** Opening RECORDED INFORMATION block **
-- ==== Sys2Proof/Machine/Step.lean ====
section
/-!
DEFINITION. One step: the command at the front of the queue, or, with no command waiting, one millisecond of the part's
own oscillator (log 2).
-/

namespace Sys2Proof.Machine

/-- One step. -/
def step (s : State) : Host.Outcome State Fault Refusal :=
  match s.pending with
  | [] => .next s.tick
  | c :: cs => exec c { s with pending := cs }

/-- The state with the command a table word spells at the front of the queue; unchanged where the word spells none. -/
def State.withFetchWord (s : State) (nbits w : Nat) : State :=
  match decodeTableWord nbits w with
  | some c => { s with pending := c :: s.pending }
  | none => s

end Sys2Proof.Machine
end

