/-! ### Board composition (chapter 5) -/

/-- R61, R62: an accepted CONFIGURE BOARD replaces the record whole, starts at page 0 and forgets what is on the wall at
every address of the record; an ONLINE board that it disables is OFFLINE, and a BLANK frame is offered to each of its rows,
which stands newest at its address where the string has room; that the rows blanked are those of the record held before the
section is read from R62 by inference (log 9). Choices of the model in it: log 3, 9, 35. -/
def Obligations.ConfigureBoardStoresTheRecord : Prop :=
  ∀ (h : ReqHead) (n : Nat) (r : BoardReq) (s : State), s.ready → h.misfit = none → boardRefusal s n r = none →
    n < s.work.bcp.boards.length →
    let period := r.period.getD 10
    let stored : BoardRec :=
      { enabled := argOr true r.enabled, string := r.string.getD 0, first := r.first.getD 1, rows := r.rows.getD 1
        kind := argOr .list r.kind, platforms := asSet (r.platforms.getD []), classes := asSet (r.classes.getD [])
        horizon := r.horizon.getD 120, fixed := r.fixed.getD 0
        period := if period < 5 then 5 else if 60 < period then 60 else period
        showDue := r.showDue.getD true, showExpected := r.showExpected.getD true
        showCoaches := r.showCoaches.getD false }
    ∃ t bd, exec (.configureBoard h n r) s = .next t ∧
      t.replyTo s.work.hlu.arrivals =
        some (if stored.period = period then ⟨.ok, [], .nothing⟩
          else ⟨.clamped, [(.pagePeriod, stored.period)], .nothing⟩) ∧
      t.base = s.base ∧ t.scd = s.scd ∧ t.pending = s.pending ∧
      t.work.board n = some bd ∧ bd.record = stored ∧ bd.page = 0 ∧ bd.timer = 0 ∧
      (∀ row, 1 ≤ row → row ≤ stored.rows → (t.work.cell stored.string (stored.first + row - 1)).onWall = none) ∧
      (∀ old, stored.enabled = false → s.work.online n = true → s.work.board n = some old →
        t.work.online n = false ∧
          (s.work.hlu.degraded = false → old.record.string < s.work.bcp.cells.length → 1 ≤ old.record.first →
            old.record.first + old.record.rows - 1 ≤ (s.work.bcp.cells.getD old.record.string []).length →
            (s.work.string old.record.string).drain = false →
            (s.work.string old.record.string).queue.length + old.record.rows ≤ 48 →
            ∀ row, 1 ≤ row → row ≤ old.record.rows →
              (t.work.cell old.record.string (old.record.first + row - 1)).outstanding.getLast? = some .blank)) ∧
      t.work.settled =
        { s.work.settled with bcp :=
          { s.work.settled.bcp with boards := s.work.settled.bcp.boards.set n (some bd.kept) } }

/-- R67, R68, R70, R72: the desired content of each row after a derivation: the override or start-up text alone, or the
list position that the assignment of the board's kind gives; R66: which services the list holds; R69: the banner chosen and
when a row shows it; R73, R43, R44: the fields of a SERVICE row; R49: its remark, by the first condition that holds; R48: its
DUE column; R74: its notice. R70, R72, R71, R68: the list a derivation leaves with the board, its page count, which is the rotating
services divided by the rotating rows and rounded up, and its page: 0 on a return to NORMAL and where the page held is at or
beyond the page count, and otherwise the page held. The via of an entry without characters is the model's choice: log 42. -/
def Obligations.DerivationAssignsTheRows : Prop :=
  (∀ (b : Base) (w : Work) (n : Nat) (bd : Board) (row : Nat), w.board n = some bd →
    bd.record.string < w.bcp.cells.length → 1 ≤ bd.record.first →
    bd.record.first + bd.record.rows - 1 ≤ (w.bcp.cells.getD bd.record.string []).length →
    1 ≤ row → row ≤ bd.record.rows →
    let rec' := bd.record
    let u := w.deriveBoard b none false n
    let desired := (u.cell rec'.string (rec'.first + row - 1)).desired
    let list := w.svt.ordered.filter (isEligible w.svt b.tbs.t rec')
    let src := bannerSource b w n
    let fixed := min rec'.fixed (rec'.rows - bannerRows rec' src)
    let rotating := rec'.rows - fixed - bannerRows rec' src
    let page := ((u.board n).map Board.page).getD 0
    let position := fun i : Nat => match list[i - 1]? with
      | some x => RowContent.service (serviceRow b w rec' x)
      | none => .blank
    if b.fiu.override = true then
      desired = if row = 1 then .banner (textEntry b.txs w.bcp.overrideText).text else .blank
    else if b.tbs.state = .unset then
      desired = if row = 1 then .banner (textEntry b.txs w.bcp.startText).text else .blank
    else if rec'.kind = .list then
      if bannerRows rec' src = 1 ∧ row = rec'.rows then
        desired = match bannerText w src with | some i => .banner (textEntry b.txs i).text | none => .blank
      else if row ≤ fixed then desired = position row
      else desired = position (fixed + page * rotating + (row - fixed))
    else if bannerRows rec' src = 1 ∧ row = rec'.rows then
      desired = match bannerText w src with | some i => .banner (textEntry b.txs i).text | none => .blank
    else if row = 1 then desired = position 1
    else if row = 2 then
      desired = match list.head? with
        | some x => .calling x.key (x.calling.map fun i => (textEntry b.txs i).text)
        | none => .blank
    else desired = position (row - 1)) ∧
  (∀ (b : Base) (w : Work) (rec' : BoardRec) (x : Service),
    isEligible w.svt b.tbs.t rec' x = true ↔
      (rec'.classes = [] ∨ x.cls ∈ rec'.classes) ∧
        (rec'.platforms = [] ∨ ∃ p, x.current = some p ∧ p.num ∈ rec'.platforms) ∧
        (x.status = .departing ∨
          ((x.status = .scheduled ∨ x.status = .delayed ∨ x.status = .cancelled) ∧
            x.k - b.tbs.t ≤ 60 * (rec'.horizon : Int) ∧ b.tbs.t - x.k ≤ 60 * (w.svt.overdue : Int)))) ∧
  (∀ (b : Base) (w : Work) (n : Nat), b.fiu.override = false → b.tbs.state ≠ .unset →
    let candidate := fun (h : Nat) (r : Rule) => h < 64 ∧ w.nre.rule h = some r ∧ r.kind = .head ∧
      (∃ i bs, r.banner = some (i, bs) ∧ n ∈ bs) ∧ ∃ x ∈ w.svt.services, h ∈ x.held
    match bannerSource b w n with
    | .degraded => w.hlu.degraded = true ∧ bannerText w .degraded = some w.bcp.degradedText
    | .none => w.hlu.degraded = false ∧ ∀ h r, ¬ candidate h r
    | .rule h => w.hlu.degraded = false ∧ ∃ r, candidate h r ∧ bannerText w (.rule h) = r.banner.map Prod.fst ∧
        ∀ g q, candidate g q → g = h ∨ q.priority < r.priority ∨ (q.priority = r.priority ∧ h < g)) ∧
  (∀ (rec' : BoardRec) (src : BannerSource),
    bannerRows rec' src = if src ≠ .none ∧ (rec'.kind = .list ∨ 3 ≤ rec'.rows) then 1 else 0) ∧
  (∀ (b : Base) (w : Work) (rec' : BoardRec) (x : Service),
    let shown := fun m : Int => (⟨((m + b.tbs.c0) % 1440 / 60).toNat, ((m + b.tbs.c0) % 60).toNat⟩ : HourMin)
    let chars := fun i : Nat => (textEntry b.txs i).text
    let left := x.k - b.tbs.t
    let row := serviceRow b w rec' x
    row.key = x.key ∧ row.scheduled = shown (x.scheduled / 60) ∧
      row.expected = (x.expected.map fun e => shown ((e + 30) / 60)) ∧ row.destination = chars x.destination ∧
      row.via = x.via.map chars ∧ row.platform = x.current ∧ (row.flash = true ↔ 0 < x.flash) ∧ row.coaches = x.coaches ∧
      row.showDue = rec'.showDue ∧ row.showExpected = rec'.showExpected ∧ row.showCoaches = rec'.showCoaches ∧
      row.remark =
        (if x.status = .cancelled then .cancelled
        else if x.status = .departing then .departing
        else if x.stale = true then .awaiting
        else if left ≤ 0 ∧ (x.status = .scheduled ∨ x.status = .delayed) then .due
        else if x.status = .delayed ∧ x.expected = none then .delayed
        else if x.delay ≤ w.bcp.tolerance then .onTime
        else match x.expected with
          | some e => if x.delay ≤ 999 then .expected (shown ((e + 30) / 60)) x.delay else .delayed
          | none => .delayed) ∧
      row.due =
        (if x.status = .cancelled ∨ x.status = .departing then .blank
        else if left ≤ 0 then .word
        else if left ≤ 99 * 60 then .figure ((left + 59) / 60).toNat
        else .blank)) ∧
  (∀ (b : Base) (w : Work) (rec' : BoardRec) (x : Service),
    let candidate := fun (h : Nat) (r : Rule) (i : Nat) => h < 64 ∧ h ∈ x.held ∧ w.nre.rule h = some r ∧ r.kind = .head ∧ r.notice = some i
    ((∀ h r i, ¬ candidate h r i) → (serviceRow b w rec' x).notice = none) ∧
      (∀ h r i, candidate h r i →
        (∀ g q j, candidate g q j → g = h ∨ q.priority < r.priority ∨ (q.priority = r.priority ∧ h < g)) →
        (serviceRow b w rec' x).notice = some (textEntry b.txs i).text)) ∧
  ∀ (b : Base) (w : Work) (n : Nat) (bd : Board), w.board n = some bd → ∃ bd', (w.deriveBoard b none false n).board n = some bd' ∧
    let rec' := bd.record
    let normal := b.fiu.override = false ∧ b.tbs.state ≠ .unset
    let shown := bannerRows rec' (bannerSource b w n)
    let fixed := min rec'.fixed (rec'.rows - shown)
    let rotating := rec'.rows - fixed - shown
    let listed := bd'.eligible.length
    bd'.record = rec' ∧ bd'.banner = bannerSource b w n ∧
      (normal → bd'.eligible = (w.svt.ordered.filter (isEligible w.svt b.tbs.t rec')).map Service.key) ∧
      (¬ normal → bd'.eligible = []) ∧
      (rec'.kind = .platform ∨ rotating = 0 ∨ listed ≤ fixed + rotating → bd'.pageCount = 1) ∧
      (rec'.kind = .list → 0 < rotating → fixed + rotating < listed →
        rotating * (bd'.pageCount - 1) < listed - fixed ∧ listed - fixed ≤ rotating * bd'.pageCount) ∧
      (normal → bd.presentation ≠ .normal → bd'.page = 0 ∧ bd'.timer = 0) ∧
      (bd'.pageCount ≤ bd.page → bd'.page = 0) ∧
      (¬ normal ∨ bd.presentation = .normal → (bd.page < bd'.pageCount → bd'.page = bd.page) ∧ bd'.timer = bd.timer)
** Closing RECORDED INFORMATION block **
ACTIVITY: Using the entries shown above, reproduce verbatim the lines from the line bearing "(∀ row, 1 ≤ row" to the line bearing "let desired := (u.cell", inclusive.

ANSWER TO THE EXERCISE:
      (∀ row, 1 ≤ row → row ≤ stored.rows → (t.work.cell stored.string (stored.first + row - 1)).onWall = none) ∧
      (∀ old, stored.enabled = false → s.work.online n = true → s.work.board n = some old →
        t.work.online n = false ∧
          (s.work.hlu.degraded = false → old.record.string < s.work.bcp.cells.length → 1 ≤ old.record.first →
            old.record.first + old.record.rows - 1 ≤ (s.work.bcp.cells.getD old.record.string []).length →
            (s.work.string old.record.string).drain = false →
            (s.work.string old.record.string).queue.length + old.record.rows ≤ 48 →
            ∀ row, 1 ≤ row → row ≤ old.record.rows →
              (t.work.cell old.record.string (old.record.first + row - 1)).outstanding.getLast? = some .blank)) ∧
      t.work.settled =
        { s.work.settled with bcp :=
          { s.work.settled.bcp with boards := s.work.settled.bcp.boards.set n (some bd.kept) } }

/-- R67, R68, R70, R72: the desired content of each row after a derivation: the override or start-up text alone, or the
list position that the assignment of the board's kind gives; R66: which services the list holds; R69: the banner chosen and
when a row shows it; R73, R43, R44: the fields of a SERVICE row; R49: its remark, by the first condition that holds; R48: its
DUE column; R74: its notice. R70, R72, R71, R68: the list a derivation leaves with the board, its page count, which is the rotating
services divided by the rotating rows and rounded up, and its page: 0 on a return to NORMAL and where the page held is at or
beyond the page count, and otherwise the page held. The via of an entry without characters is the model's choice: log 42. -/
def Obligations.DerivationAssignsTheRows : Prop :=
  (∀ (b : Base) (w : Work) (n : Nat) (bd : Board) (row : Nat), w.board n = some bd →
    bd.record.string < w.bcp.cells.length → 1 ≤ bd.record.first →
    bd.record.first + bd.record.rows - 1 ≤ (w.bcp.cells.getD bd.record.string []).length →
    1 ≤ row → row ≤ bd.record.rows →
    let rec' := bd.record
    let u := w.deriveBoard b none false n
    let desired := (u.cell rec'.string (rec'.first + row - 1)).desired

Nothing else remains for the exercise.